The International Stamped Time Server (ISTS) broadcasts a time stamp integrity-protected with an RSA-4096 public key $(n,e)$. But mere days after it starts operation, hackers announce they pwned it by rigging the RSA cryptoengine, and publish (at Blackhat) a valid stamp for year 9999 as proof. You wrote the key generator and performed key insertion in the cryptoengine, and are the target of suspicion. Find how the hackers proceeded, and the fastest they could do.
ISTS radioes a 512-byte $s$ changing every minute. Users receive that fixed-size message $s$, compute $r=s^3\bmod n$ (with big-endian convention), split $r$ into $t\mathbin\|h$ with $t$ 448-byte and $h$ 64-byte, and check that $h=\operatorname{SHA512}(t)$, where SHA512 is a cryptographic hash function. Time $t$ starts with the UTC date in ASCII as 2018-07-31 12:25. Bytestring $t$ further contains the date and time in a variety of other scales (TAI, GPS, religious and national calendars..) with all bits precisely defined. That's a simple form of RSA digital signature with message recovery, using public exponent $e=3$.

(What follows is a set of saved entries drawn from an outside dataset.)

/-! `advance`. -/

@[simp] theorem State.advance_pending : (s.advance).pending = s.pending := by simp only [State.advance]
@[simp] theorem State.advance_build : (s.advance).build = s.build := by simp only [State.advance]
@[simp] theorem State.advance_phase : (s.advance).phase = s.phase := by simp only [State.advance]
@[simp] theorem State.advance_resetPor : (s.advance).resetPor = s.resetPor := by simp only [State.advance]
@[simp] theorem State.advance_porLow : (s.advance).porLow = s.porLow := by simp only [State.advance]
@[simp] theorem State.advance_blkLow : (s.advance).blkLow = s.blkLow := by simp only [State.advance]
@[simp] theorem State.advance_lostAtReset : (s.advance).lostAtReset = s.lostAtReset := by simp only [State.advance]
@[simp] theorem State.advance_trefKhz : (s.advance).trefKhz = s.trefKhz := by simp only [State.advance]
@[simp] theorem State.advance_fnclkSel : (s.advance).fnclkSel = s.fnclkSel := by simp only [State.advance]
@[simp] theorem State.advance_testMode : (s.advance).testMode = s.testMode := by simp only [State.advance]
@[simp] theorem State.advance_mbistBusy : (s.advance).mbistBusy = s.mbistBusy := by simp only [State.advance]
@[simp] theorem State.advance_mbistDone : (s.advance).mbistDone = s.mbistDone := by simp only [State.advance]
@[simp] theorem State.advance_mbistFail : (s.advance).mbistFail = s.mbistFail := by simp only [State.advance]
@[simp] theorem State.advance_tref : (s.advance).tref = s.tref := by simp only [State.advance]
@[simp] theorem State.advance_modes : (s.advance).modes = s.modes := by simp only [State.advance]
@[simp] theorem State.advance_raster : (s.advance).raster = s.raster := by simp only [State.advance]
@[simp] theorem State.advance_orbit : (s.advance).orbit = s.orbit := by simp only [State.advance]
@[simp] theorem State.advance_streams : (s.advance).streams = s.streams := by simp only [State.advance]
@[simp] theorem State.advance_stampNext : (s.advance).stampNext = s.stampNext := by simp only [State.advance]
@[simp] theorem State.advance_seqWritten : (s.advance).seqWritten = s.seqWritten := by simp only [State.advance]
@[simp] theorem State.advance_nextVer : (s.advance).nextVer = s.nextVer := by simp only [State.advance]
@[simp] theorem State.advance_hostCws : (s.advance).hostCws = s.hostCws := by simp only [State.advance]
@[simp] theorem State.advance_origins : (s.advance).origins = s.origins := by simp only [State.advance]
@[simp] theorem State.advance_walking : (s.advance).walking = s.walking := by simp only [State.advance]
@[simp] theorem State.advance_running : (s.advance).running = s.running := by simp only [State.advance]
@[simp] theorem State.advance_interimBlocks : (s.advance).interimBlocks = s.interimBlocks := by simp only [State.advance]
@[simp] theorem State.advance_zeroFrom : (s.advance).zeroFrom = s.zeroFrom := by simp only [State.advance]
@[simp] theorem State.advance_stallFrom : (s.advance).stallFrom = s.stallFrom := by simp only [State.advance]
@[simp] theorem State.advance_lostDies : (s.advance).lostDies = s.lostDies := by simp only [State.advance]
@[simp] theorem State.advance_tokens : (s.advance).tokens = s.tokens := by simp only [State.advance]
@[simp] theorem State.advance_blockLocks : (s.advance).blockLocks = s.blockLocks := by simp only [State.advance]
@[simp] theorem State.advance_pins : (s.advance).pins = s.pins := by simp only [State.advance]
@[simp] theorem State.advance_jobs : (s.advance).jobs = s.jobs := by simp only [State.advance]
@[simp] theorem State.advance_nextJob : (s.advance).nextJob = s.nextJob := by simp only [State.advance]
@[simp] theorem State.advance_rebuilds : (s.advance).rebuilds = s.rebuilds := by simp only [State.advance]
@[simp] theorem State.advance_comet : (s.advance).comet = s.comet := by simp only [State.advance]
@[simp] theorem State.advance_cometHeld : (s.advance).cometHeld = s.cometHeld := by simp only [State.advance]
@[simp] theorem State.advance_slotsUsed : (s.advance).slotsUsed = s.slotsUsed := by simp only [State.advance]
@[simp] theorem State.advance_codes : (s.advance).codes = s.codes := by simp only [State.advance]
@[simp] theorem State.advance_codeErr : (s.advance).codeErr = s.codeErr := by simp only [State.advance]
@[simp] theorem State.advance_cal : (s.advance).cal = s.cal := by simp only [State.advance]
@[simp] theorem State.advance_calLast : (s.advance).calLast = s.calLast := by simp only [State.advance]
@[simp] theorem State.advance_calSnapFrom : (s.advance).calSnapFrom = s.calSnapFrom := by simp only [State.advance]
@[simp] theorem State.advance_prot : (s.advance).prot = s.prot := by simp only [State.advance]
@[simp] theorem State.advance_chans : (s.advance).chans = s.chans := by simp only [State.advance]
@[simp] theorem State.advance_dies : (s.advance).dies = s.dies := by simp only [State.advance]
@[simp] theorem State.advance_clusters : (s.advance).clusters = s.clusters := by simp only [State.advance]
@[simp] theorem State.advance_ctxs : (s.advance).ctxs = s.ctxs := by simp only [State.advance]
@[simp] theorem State.advance_activation : (s.advance).activation = s.activation := by simp only [State.advance]
@[simp] theorem State.advance_offers : (s.advance).offers = s.offers := by simp only [State.advance]
@[simp] theorem State.advance_nqs : (s.advance).nqs = s.nqs := by simp only [State.advance]
@[simp] theorem State.advance_ce : (s.advance).ce = s.ce := by simp only [State.advance]
@[simp] theorem State.advance_ceSlots : (s.advance).ceSlots = s.ceSlots := by simp only [State.advance]
@[simp] theorem State.advance_ports : (s.advance).ports = s.ports := by simp only [State.advance]
@[simp] theorem State.advance_ints : (s.advance).ints = s.ints := by simp only [State.advance]
@[simp] theorem State.advance_procs : (s.advance).procs = s.procs := by simp only [State.advance]
@[simp] theorem State.advance_xfers : (s.advance).xfers = s.xfers := by simp only [State.advance]
@[simp] theorem State.advance_cfg : (s.advance).cfg = s.cfg := by simp only [State.advance]
@[simp] theorem State.advance_fn : (s.advance).fn = s.fn := by simp only [State.advance]
@[simp] theorem State.advance_frozen : (s.advance).frozen = s.frozen := by simp only [State.advance]
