theorem witness_AllocatorRowsComplete : (up.elapse 1).WritePasses (.cfg 0) Obj.ALLOC_CTRL 1 ∧
    tbit ((up.elapse 1).objN Obj.ALLOC_CTRL) 0 = false ∧
    (ledgered.elapse 1).WritePasses (.cfg 0) Obj.ALLOC_CTRL 0 ∧ tbit ((ledgered.elapse 1).objN Obj.ALLOC_CTRL) 0 = true ∧
    ledgered.running = true ∧ ledgered.prot.pfail = false ∧
    (ledgered.elapse 1).mayBgCheck { die := 0, plane := 0, block := 0 } = true ∧
    (ledgered.modes.current ≠ .recordBurst ∧ ledgered.exclusiveRuns = false ∧ 1 < (ledgered.elapse 1).objN Obj.SB_COUNT ∧
      tbit ((ledgered.elapse 1).objN Obj.ALLOC_CTRL) 1 = true ∧ (ledgered.elapse 1).sbState 1 = sbReleased ∧
      (ledgered.elapse 1).sbReleaseSeq 1 < (ledgered.elapse 1).objN Obj.MAP_PERSISTED_SEQ) ∧
    ((ledgered.elapse 1).sbState 2 ≠ sbReleased ∧ (ledgered.elapse 1).objN Obj.SB_COUNT ≤ 4) ∧
    ({ up with walking := true } : State).walking = true ∧
    up.walking = false ∧ up.running = false ∧ (media.elapse 1).diePresent 0 = true ∧ (media.elapse 1).diePresent 1 = false ∧
    ({ up with stallFrom := some 0, lostDies := [(3, 0, 0)] } : State).stallFrom = some 0 ∧ up.stallFrom = none := by
  unfold State.WritePasses State.Reaches; (repeat' apply And.intro) <;> decide

/-- A block of the RELEASED superblock that is to be erased, on a die whose token is free; and both sides of the blank limit. -/
theorem witness_AllocatorRowsComplete_erase :
    ({ die := 0, plane := 0, block := 2 } : BlockAddr) ∈ (released.elapse 1).sbBlocks 1 ∧ (released.elapse 1).sbState 1 = sbReleased ∧
    ((released.elapse 1).ledger { die := 0, plane := 0, block := 2 }).state = lsClosed ∧
    (released.elapse 1).blockLocked { die := 0, plane := 0, block := 2 } = false ∧ (released.elapse 1).mayBgErase 0 = true ∧
    (ledgered.elapse 1).objN Obj.BLANK_ZERO_LIMIT < 2 ^ 32 - 1 := by decide

/-- R196: ADMISSION_RESUME ends a stall. -/
theorem test_admissionResume : (after (.admissionResume 1) { up with stallFrom := some 0, lostDies := [(3, 0, 0)] }).stallFrom = none := by
  decide +kernel

/-! ### Images -/

/-- The number that values at byte offsets spell. -/
def placesNum (l : List (Nat × Nat)) : Nat := l.foldl (fun n x => n + x.2 * 256 ^ x.1) 0

/-- A code of three rows over 43 information columns each, and each row's own parity column (R278, R279): Z = 256, MB = 3, NB = 132,
128 shortened and no punctured bits, 4,208 stored bytes; its CRC at byte 60. -/
def smallEntries : List Nat :=
  ((List.range 3).map fun r => ((List.range 43).map fun c => r + (43 * r + c) * 2 ^ 9) ++ [r + (129 + r) * 2 ^ 9]).flatten
def smallNum : Nat := placesNum
  ([(0, 0x43444C52), (4, 1), (8, 256), (10, 3), (12, 132), (14, 132), (16, 128), (24, 4208), (26, 4), (28, 10), (29, 10), (60, 2907606681)]
    ++ smallEntries.zipIdx.map fun x => (64 + 4 * x.2, x.1))
def smallDesc : List Byte := leBytes 592 smallNum

theorem smallDesc_at : leAt smallDesc = fun o k => smallNum % 256 ^ 592 / 256 ^ o % 256 ^ k := by
  funext o k; exact Laws.leAt_leBytes ..

/-- R281: that descriptor passes every check. -/
theorem smallDesc_passes : descCheck smallDesc false = 0 := by
  have hs : crc32c (smallDesc.take 60 ++ (smallDesc.drop 64).take (4 * 132)) = 2907606681 := by
    have : smallDesc.take 60 ++ (smallDesc.drop 64).take (4 * 132) = leBytes 588 (smallNum % 256 ^ 60 + smallNum / 256 ^ 64 * 256 ^ 60) := by
      rw [smallDesc, Laws.take_leBytes _ _ _ (by decide), Laws.drop_leBytes _ _ _ (by decide), Laws.take_leBytes _ _ _ (by decide)]
      decide +kernel
    rw [this, Laws.crc_leBytes]
    decide +kernel
  have he : descEntries smallDesc = 132 := by rw [descEntries, smallDesc_at]; decide +kernel
  unfold descCheck
  rw [he, hs]
  unfold descZ descMB descNB descWords descShorten descPuncture descPerPage descHardIter descSoftIter descStored
  rw [he, smallDesc_at, smallDesc, Laws.length_leBytes]
  decide +kernel

/-- A microcode image of one profile, which the generic dispatch shares, and one code word, that of zeros (R395 to R400). -/
def codeNum : Nat := placesNum
  ([(0, 0x54535246), (4, 1), (8, 1), (12, 1120), (16, 65), (18, 1), (24, 0x10000), (60, 3773677371)]
    ++ [(2, 1), (4, 100), (16, 8), (32, 1), (36, 1), (80, 1), (84, 1), (103, 1), (132, 1), (133, 1), (134, 8)].map (fun x => (80 + x.1, x.2))
    ++ (List.range 5).map (fun c => (80 + 40 + 4 * c, 1)) ++ (List.range 5).map (fun c => (80 + 60 + 4 * c, 1))
    ++ (List.range 32).map (fun k => (80 + 136 + 2 * k,
        if [0, 1, 2, 3, 4, 5, 6, 7, 8, 9, 10, 14, 16, 21, 23, 24, 26, 27].contains k then 64 else 0xFFFF))
    ++ (List.range 16).map (fun i => (80 + 200 + 4 * i, 0xFF)))
def codeImage : List Byte := leBytes 1120 codeNum

theorem codeImage_at : leAt codeImage = fun o k => codeNum % 256 ^ 1120 / 256 ^ o % 256 ^ k := by
  funext o k; exact Laws.leAt_leBytes ..


/-- R400: that image passes every check. -/
theorem codeImage_passes : imageCheck 0x10300 codeImage = (1, 0) := by
  have hs : crc32c (codeImage.take 60 ++ codeImage.drop 64) = 3773677371 := by
    have : codeImage.take 60 ++ codeImage.drop 64 = leBytes 1116 (codeNum % 256 ^ 60 + codeNum / 256 ^ 64 * 256 ^ 60) := by
      rw [codeImage, Laws.take_leBytes _ _ _ (by decide), Laws.drop_leBytes _ _ _ (by decide)]
      decide +kernel
    rw [this, Laws.crc_leBytes]
    decide +kernel
  have hw : ((List.range 65).find? fun i => imgIsCode codeImage i && !(codeWordOk codeImage i)) = none := by
    unfold codeWordOk imgIsCode imgRegions imgWord imgWords imgProfiles imgGeneric imageCode
    rw [codeImage_at]
    decide +kernel
  have hp : profOk codeImage 0 = true := by
    unfold profOk profFields timeOk zerosAt profAddrsOk profHas profDispatch imgIsCode imgRegions imgWords imgProfiles imgGeneric profileField
      imageCode
    rw [codeImage_at]
    decide +kernel
  have hg : genericOk codeImage = true := by
    unfold genericOk profFields timeOk zerosAt profAddrsOk profHas profDispatch imgIsCode imgRegions imgWords imgProfiles imgGeneric profileField imageCode
    rw [codeImage_at]
    decide +kernel
  have hr : imgRegionsOk codeImage = true := by
    unfold imgRegionsOk imgRegions imgWords imgProfiles imgGeneric
    rw [codeImage_at]
    decide +kernel
  have hn : imgProfiles codeImage = 1 ∧ imgWords codeImage = 65 ∧ imageVer codeImage = 1 ∧ leAt codeImage 76 2 = 0 := by
    unfold imgProfiles imgWords imageVer
    rw [codeImage_at]
    decide +kernel
  have hb : ((List.range 1).find? fun i => !(profOk codeImage (leAt codeImage (64 + 16 * i + 12) 2))) = none := by
    rw [List.find?_eq_none]
    intro i hi
    rw [List.mem_range, Nat.lt_one_iff] at hi
    rw [hi, hn.2.2.2, hp]
    decide
  unfold imageCheck
  rw [hs, hr, hg, hn.1, hn.2.1, hn.2.2.1, hw, hb, codeImage_at, codeImage, Laws.length_leBytes]
  decide +kernel

/-! ### Channels -/

/-- Microcode in cluster 0 and no unit enabled. -/
def bare : State := { up with clusters := [(0, { active := some flatImage })] }

/-- Channel 0 in its enumeration. -/
def enumerating : State := { bare with chans := [(0, { st := 1 })] }

/-- Channel 0 in its enumeration, under an image with one profile for any die, which declares NV-DDR2. -/
def matched : State :=
  { enumerating with
    clusters := [(0, { active := some (List.replicate 18 0 ++ [1] ++ List.replicate 61 0 ++ List.replicate 256 2) })] }

/-- What slot `k` reports of a sound die that is trained, and of one that is not yet. -/
def soundDie (k : Nat) : DieReport := { slot := k, idBytes := 5, uid := 5 }
def untrained (k : Nat) : DieReport := { soundDie k with trained := none }

/-- R232, R233: a sound die passes every check, and makes the channel TRAINING while it is not trained; a slot that reports nothing fails
check 1, and the channel is then EMPTY where all do; two of one unique ID fail check 7. -/
theorem test_enumDone : (matched.judge 0 ((List.range 16).map (reportOf [soundDie 0]))).map (fun x => x.2.1) = 0 :: List.replicate 15 1 ∧
    ((after (.enumDone 1 0 [untrained 0]) matched).chan 0).st = 2 ∧ ((after (.enumDone 1 0 []) matched).chan 0).st = 6 ∧
    (matched.checkDie 0 [soundDie 0, soundDie 1] (soundDie 1)).1 = 7 ∧ (matched.checkDie 0 [] (reportOf [] 3)).1 = 1 := by
  decide +kernel

theorem witness_EnumerationRowsComplete :
    ((bare.elapse 1).WritePasses (.cfg 0) Obj.CH_CTRL 1 0 0 ∧ (bare.chan 0).st = 0 ∧ (bare.elapse 1).activeImage 0 ≠ [] ∧
      (bare.elapse 1).enabledUnits = []) ∧
    ((up.elapse 1).WritePasses (.cfg 0) Obj.CH_CTRL 1 0 63 ∧ (up.elapse 1).activeImage (63 / 8) = []) ∧
    ((matched.chan 0).st = 1 ∧ (∀ o ∈ matched.ops, dieChannel o.die = 0 → o.started = false) ∧
      (∃ x ∈ (matched.elapse 1).judge 0 ((List.range 16).map (reportOf [untrained 0])), x.2.1 = 0 ∧ x.1.trained = none) ∧
      (∃ x ∈ (matched.elapse 1).judge 0 ((List.range 16).map (reportOf [soundDie 0])), x.2.1 = 0) ∧
      (∀ x ∈ (matched.elapse 1).judge 0 ((List.range 16).map (reportOf [soundDie 0])), x.2.1 = 0 → x.1.trained ≠ none) ∧
      (∀ x ∈ (matched.elapse 1).judge 0 ((List.range 16).map (reportOf [])), x.2.1 ≠ 0)) ∧
    ((bare.chan 0).st ≠ 1 ∧ (bare.chan 0).st ≠ 2) ∧ (media.elapse 1).diePresent (16 * 0 + 0) = true ∧
    ((List.range 16).filter fun k => tbit (Obj.CH_DIE_FAIL.keep 0x8000) k) = [15] ∧
    (bare.elapse 1).WritePasses (.cfg 0) Obj.CH_CTRL 2 0 0 ∧ (bare.elapse 1).WritePasses (.cfg 0) Obj.CH_DIE_FAIL 0xFFFF 0 63 ∧
    ((soundDie 0).slot ≠ (soundDie 15).slot ∧ goodUid (soundDie 0) = goodUid (soundDie 15) ∧ earlyCheck (soundDie 0) = 0 ∧
      earlyCheck (soundDie 15) = 0) ∧
    bare.duplicateUid 0 [soundDie 0] (soundDie 0) = false ∧ imageProfile (up.activeImage 0) 5 = none := by
  unfold State.WritePasses State.Reaches; (repeat' apply And.intro) <;> decide

/-- The dies of `working` in OPEN: a program and an erase due for their polls, after two and one bad status reads, an erase that is
suspended, a die being reset with nothing cut off, and one that a reset has cut off a read of. -/
def polling : State :=
  { working with
    modes := {}
    ops := [{ id := 1, die := 0, kind := .program 3 0 0, started := true, confirmed := true, pollDue := true, badReads := 2 },
            { id := 2, die := 16, kind := .erase [] none, started := true, confirmed := true, suspended := true, suspendedAt := 0 },
            { id := 3, die := 48, kind := .read [7], started := true, resetting := true },
            { id := 4, die := 64, kind := .erase [] none, started := true, confirmed := true, pollDue := true, badReads := 1 }]
    dies := mapPut (mapPut working.dies 32 { working.die 32 with resetting := true }) 48 { working.die 48 with resetting := true } }

theorem witness_OperationRowsComplete :
    ((polling.elapse 1).busyOp 0 = polling.ops[0]? ∧ (polling.ops[0]?.map fun o => (polling.elapse 1).pollIsDue o) = some true) ∧
    ((working.elapse 1).busyOp 0 = working.ops[0]? ∧ (working.ops[0]?.map fun o => (working.elapse 1).pollIsDue o) = some false) ∧
    (polling.ops[0]?.map fun o => (o.shownReady || o.resetting, o.confirmed, o.badReads,
        (polling.elapse 1).badStatus o 0x40, (polling.elapse 1).badStatus o 0xC0, (polling.elapse 1).badStatus o 0))
      = some (false, true, 2, false, false, true) ∧
    ((polling.elapse 1).busyOp 64 = polling.ops[3]? ∧
      (polling.ops[3]?.map fun o => (o.resetting, (polling.elapse 1).pollIsDue o, o.badReads, (polling.elapse 1).badStatus o 0))
        = some (false, true, 1, true)) ∧
    (polling.busyOp 48).map (fun o => o.resetting) = some true ∧ polling.busyOp 80 = none ∧
    (polling.ops[0]?.map fun o => decide ((polling.elapse 1).now < o.startedAt + (polling.elapse 1).opLimit o)) = some true ∧
    ((polling.ops[0]?.map fun o => decide (o.startedAt + (polling.elapse 100000000).opLimit o ≤ (polling.elapse 100000000).now)) = some true) ∧
    ((polling.die 32).resetting = true ∧ (polling.elapse 1).diePresent 32 = true ∧
      (((polling.die 32).resetTimes ++ [(polling.elapse 1).now]).filter fun t =>
        decide ((polling.elapse 1).now < t + 10000000000)).length < 3 ∧
      polling.obj Obj.DIE_ID (dieSlot 32) (dieChannel 32) = 0 ∧ (polling.die 32).uid = 0 ∧
      (∀ o ∈ polling.ops, o.die = 32 → o.resetting = false)) ∧
    ((polling.die 48).resetting = true ∧ (polling.ops.filter fun x => x.die == 48 && x.resetting) = (polling.ops.drop 2).take 1 ∧
      ((polling.ops.drop 2).take 1).map (fun o => (o.kind.reads, o.retried)) = [(true, false)]) ∧ (polling.die 0).resetting = false ∧
    ((polling.ops.find? fun o => o.die == 16 && o.suspended) = polling.ops[1]? ∧
      (polling.ops[1]?.map fun o => (polling.elapse 100000000).suspOver o) = some true ∧ (polling.elapse 100000000).busyOp 16 = none) := by
  (repeat' apply And.intro) <;> decide

/-- Channels 0 and 9, which has no dies, recovering from a PHY fault, and channel 8, which was never enumerated. -/
def recovering : State :=
  { media with chans := [(0, { st := 4, rate := 4800, enumerated := true }), (8, { st := 4 }), (9, { st := 4, enumerated := true })] }

/-- `media` with an ID check each second. -/
def checking : State := media.setObjN Obj.CH_ID_CHECK_S 1

theorem witness_ChannelFaultRowsComplete :
    (let taken (s : State) (cause : Nat) : Bool :=
        (cause == 1 && (s.chan 0).st == 3) || (2 ≤ cause && cause ≤ 5 && (s.chan 0).st != 4 && (s.chan 0).st != 5)
     taken media 1 = true ∧ taken up 2 = true ∧ taken up 5 = true ∧ taken up 1 = false ∧ taken recovering 2 = false ∧
       taken media 6 = false) ∧
    (up.chan 0).st ≠ 4 ∧ (recovering.chan 0).st = 4 ∧ (recovering.chan 8).enumerated = false ∧ (recovering.chan 9).enumerated = true ∧
    (recovering.elapse 1).channelDies 9 = [] ∧ (∀ d ∈ (recovering.elapse 1).channelDies 0, (recovering.die d).resetting = false) ∧
    (recovering.elapse 1).now < (recovering.chan 0).recoverAt + (recovering.elapse 1).objN Obj.CH_RECOVER_NS 0 0 ∧
    (recovering.chan 0).recoverAt + (recovering.elapse 100000000).objN Obj.CH_RECOVER_NS 0 0 ≤ (recovering.elapse 100000000).now ∧
    ((checking.elapse 100000000).dieFree 0 = true ∧ (checking.elapse 100000000).objN Obj.CH_ID_CHECK_S = 1 ∧
      (checking.die 0).idCheckAt + 1000000000 * 1 ≤ (checking.elapse 100000000).now) ∧
    (checking.elapse 99999999).now < (checking.die 0).idCheckAt + 1000000000 * 1 ∧
    ¬(media.obj Obj.DIE_ID 0 0 = 1 ∧ (media.die 0).uid = 0) ∧ (media.obj Obj.DIE_ID 0 0 = 0 ∧ (media.die 0).uid = 0) := by
  (repeat' apply And.intro) <;> decide

/-- R263: LOCKED falling takes an UP channel into RECOVERING, and no other. -/
theorem test_phyFault : ((after (.phyFault 1 0 1 4) media).chan 0).st = 4 ∧ ((after (.phyFault 1 0 1 4) up).chan 0).st = 0 := by
  decide +kernel

/-- Channel 63 with its bank armed. -/
def armedBank : State := up.setObjN Obj.MB_CTRL 1 0 63
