-- ==== Sys2Proof/Syntax.lean ====
section
/-! DEFINITION. The commands of the block: commands of the submission routes, register accesses and events on its ports,
each with its operands. Every command carries `t`, the instant on TB0 at which it occurs, in ns (notes/assumptions/1.md). -/

namespace Sys2Proof

/-- The three command routes (04 R105, R111); an Omnar route names its session ID. -/
inductive Route where
  | host
  | omnar (session : Nat)
  | ivpasto
  deriving DecidableEq, Repr

/-- A submission entry without its opcode (04 R97), its route, its ring slot and the parameter block of an `INDIRECT`
command as the module reads it: `none` where the read fails (04 R118);
`writeFails` where the link refuses the write of its completion (04 R99, cause 0x04). -/
structure Cmd where
  route : Route
  slot : Nat
  flags : Nat
  tgtClass : Nat
  tgtIndex : Nat
  tgtSub : Nat
  rsv : Nat
  tag : Nat
  handle : Nat
  params : Bytes
  block : Option Bytes
  writeFails : Bool
  deriving DecidableEq, Repr


/-- A bulk entry as the module reads it (04 R97), and the buffer of a host-to-module entry: `none` where its read fails. -/
structure BulkRead where
  addr : Nat
  len : Nat
  stream : Nat
  flags : Nat
  rsv : Nat
  data : Option Bytes
  deriving DecidableEq, Repr

/-- A 32-bit write of the host as the bus carries it: the value and its byte enables, one bit a byte (04 R88). -/
structure BusWrite where
  value : Nat
  be : Nat
  deriving DecidableEq, Repr

/-- A supply as it is measured, in mV; of VBK, `mv` is the supercapacitor's voltage and `cell` the backup cell's (02 R52). -/
structure SupplyMeas where
  mv : Nat
  cell : Nat
  deriving DecidableEq, Repr

/-- An execution as the cores ran it: its measured time (05 R137), and the entries each task has executed till its end (06 R166). -/
structure ExecRun where
  time : Nat
  steps : List (Nat × Nat)
  deriving DecidableEq, Repr

/-- What an analogue isolated side measures: current (filtered in an AI mode, the output monitor in an AO mode) and
independent readback current in nA, terminal voltage in mV, temperature in 0.1 °C (09 R231, R241). -/
structure AcMeas where
  current : Int
  readback : Int
  term : Int
  temp : Int
  deriving DecidableEq, Repr

/-- The analogue diagnostics of 09 R241 with a detection time of 20 ms. -/
inductive AcDiag where
  | openLoop | openWire | compliance | short | mismatch | readback
  deriving DecidableEq, Repr

/-- What a digital isolated side measures: switch current in mA, terminal and group supply in mV, input current in µA,
switch temperature in 0.1 °C (10 R264 to R272). -/
structure DcMeas where
  current : Int
  term : Int
  supply : Int
  input : Int
  temp : Int
  deriving DecidableEq, Repr

/-- The digital diagnostics of 10 R271. -/
inductive DcDiag where
  | openOutput | openInput | extVoltage | stuckOn | failedOpen
  deriving DecidableEq, Repr

/-- What a safety output's isolated side measures: load current and switch currents in mA. -/
structure SoMeas where
  load : Int
  hs : Int
  ls : Int
  deriving DecidableEq, Repr

/-- What an axis driver measures: phase currents in mA, temperature in 0.1 °C, back-EMF ratio in % (12 R329, R340). -/
structure AxMeasure where
  phaseA : Int
  phaseB : Int
  temp : Int
  ratio : Nat
  deriving DecidableEq, Repr

/-- A point with a coupler (09 R233, 10 R263, 11 R285, 12 R317). -/
inductive FieldPoint where
  | ac (n : Nat)
  | dc (n : Nat)
  | so (n : Nat)
  | axis (n : Nat)
  deriving DecidableEq, Repr

/-- A frame to an isolated side; `bad` where its CRC is wrong (09 R233). -/
structure FrameOut where
  point : FieldPoint
  bad : Bool
  deriving DecidableEq, Repr

/-- A frame from an isolated side. -/
inductive FieldFrame where
  | ac (n : Nat) (m : AcMeas)
  | dc (n : Nat) (m : DcMeas)
  | so (n : Nat) (m : SoMeas)
  | axis (n : Nat) (m : AxMeasure)
  deriving DecidableEq, Repr

/-- How a HART transaction ended (09 R254): `HRES` 0, 1 or 2, response code, device status, reply data, and the four
dynamic variables of a command-3 reply as REAL. -/
structure HartReply where
  res : Nat
  resp : Nat
  dev : Nat
  data : Bytes
  vars : List Nat
  deriving DecidableEq, Repr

ISTS computes $s$ from $t$ using a third-party cryptoengine, which you initialized with the RSA private key $(n,d)$ you secretly generated as customary: you picked random probable primes $p$ and $q$ in interval $[2^{2047.5},2^{2048}]$ with $p\bmod3\,=q\bmod 3\,=2$, then computed the ISTS public modulus $n=p\,q$, and the private exponent $d=3^{-1}\bmod(p-1)(q-1)$ using the extended Euclidean algorithm, then discarded $p$ and $q$. The cryptoengine is battery-powered, communicates thru optical fiber, and is housed in a TEMPEST safe in a guarded underground bunker. You checked all that before key insertion, put the only backup of $d$ in the safe, sealed it, and it stayed that way.
The cryptoengine's specification is that, after key insertion, it accepts $t$ (30 s in advance), computes $h=\operatorname{SHA512}(t)$, then $s=(t\mathbin\|h)^d\bmod n$, then checks $s^3\bmod n\,=t\mathbin\|\operatorname{SHA512}(t)$ before $s$ is output, all in constant time.
On top of that, $s^3\bmod n\,=t\mathbin\|\operatorname{SHA512}(t)$ and $t$ are independently re-checked before $s$ is broadcast, when the UTC minute changes as precisely determined by an atomic clock. Every communication on the optical fiber after key insertion was logged, and checks, with $t$ having the expected date and format.
Update following two comments: the checks include the prescribed 512-byte size of $s$; the leftmost byte of $n$ happens to be $\mathtt{E5}_\text{h}=\mathtt{11100101}_\text{b}$.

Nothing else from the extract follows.